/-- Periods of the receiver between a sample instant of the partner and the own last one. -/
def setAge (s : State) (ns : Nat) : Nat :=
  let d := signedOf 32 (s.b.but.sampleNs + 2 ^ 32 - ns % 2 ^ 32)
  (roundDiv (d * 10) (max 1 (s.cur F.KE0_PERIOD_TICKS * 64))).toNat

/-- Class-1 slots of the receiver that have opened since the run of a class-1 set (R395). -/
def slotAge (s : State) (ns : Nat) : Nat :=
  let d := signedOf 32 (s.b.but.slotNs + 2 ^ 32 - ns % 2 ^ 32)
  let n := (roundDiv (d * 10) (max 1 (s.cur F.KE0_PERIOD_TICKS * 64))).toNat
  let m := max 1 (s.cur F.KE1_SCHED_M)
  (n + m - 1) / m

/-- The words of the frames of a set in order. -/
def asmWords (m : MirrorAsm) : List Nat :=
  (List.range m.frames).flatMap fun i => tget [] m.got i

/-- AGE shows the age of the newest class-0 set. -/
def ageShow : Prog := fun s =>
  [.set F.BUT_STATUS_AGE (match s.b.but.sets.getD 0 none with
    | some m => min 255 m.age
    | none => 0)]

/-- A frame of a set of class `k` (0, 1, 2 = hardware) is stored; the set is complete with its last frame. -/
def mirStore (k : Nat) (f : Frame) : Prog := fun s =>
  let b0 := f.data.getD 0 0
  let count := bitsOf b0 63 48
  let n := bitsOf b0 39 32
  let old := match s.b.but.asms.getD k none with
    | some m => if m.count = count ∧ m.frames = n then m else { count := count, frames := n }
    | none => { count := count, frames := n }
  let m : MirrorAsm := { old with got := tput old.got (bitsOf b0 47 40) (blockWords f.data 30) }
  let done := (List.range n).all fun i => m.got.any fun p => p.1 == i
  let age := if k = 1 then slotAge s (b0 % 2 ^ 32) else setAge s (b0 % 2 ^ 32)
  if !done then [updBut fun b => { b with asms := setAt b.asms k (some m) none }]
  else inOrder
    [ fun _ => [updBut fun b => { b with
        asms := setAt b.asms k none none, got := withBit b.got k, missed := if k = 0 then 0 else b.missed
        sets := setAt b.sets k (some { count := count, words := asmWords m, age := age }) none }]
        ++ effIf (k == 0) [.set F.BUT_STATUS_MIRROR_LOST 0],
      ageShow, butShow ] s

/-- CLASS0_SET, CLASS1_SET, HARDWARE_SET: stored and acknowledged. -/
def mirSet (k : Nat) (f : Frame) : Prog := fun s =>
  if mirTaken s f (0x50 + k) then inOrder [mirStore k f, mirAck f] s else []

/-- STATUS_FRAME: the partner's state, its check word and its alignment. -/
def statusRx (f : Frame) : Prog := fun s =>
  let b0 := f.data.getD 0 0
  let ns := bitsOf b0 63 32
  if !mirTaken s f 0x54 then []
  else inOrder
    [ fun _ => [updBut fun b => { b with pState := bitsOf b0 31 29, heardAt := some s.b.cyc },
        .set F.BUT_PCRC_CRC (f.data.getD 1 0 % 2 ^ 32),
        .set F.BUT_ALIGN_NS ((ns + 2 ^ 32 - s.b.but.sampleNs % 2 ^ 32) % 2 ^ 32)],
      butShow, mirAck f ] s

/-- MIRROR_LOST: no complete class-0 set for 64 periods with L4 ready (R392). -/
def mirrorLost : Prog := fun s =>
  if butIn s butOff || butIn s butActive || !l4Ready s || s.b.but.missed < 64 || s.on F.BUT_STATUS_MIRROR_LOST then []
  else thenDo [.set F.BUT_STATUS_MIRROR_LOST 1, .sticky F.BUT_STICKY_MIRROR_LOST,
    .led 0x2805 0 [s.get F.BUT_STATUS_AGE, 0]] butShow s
——
WHAT TO PRODUCE. Show, from the listing above, each line that contains the word "setAge".

EXERCISE ANSWER.
def setAge (s : State) (ns : Nat) : Nat :=
  let age := if k = 1 then slotAge s (b0 % 2 ^ 32) else setAge s (b0 % 2 ^ 32)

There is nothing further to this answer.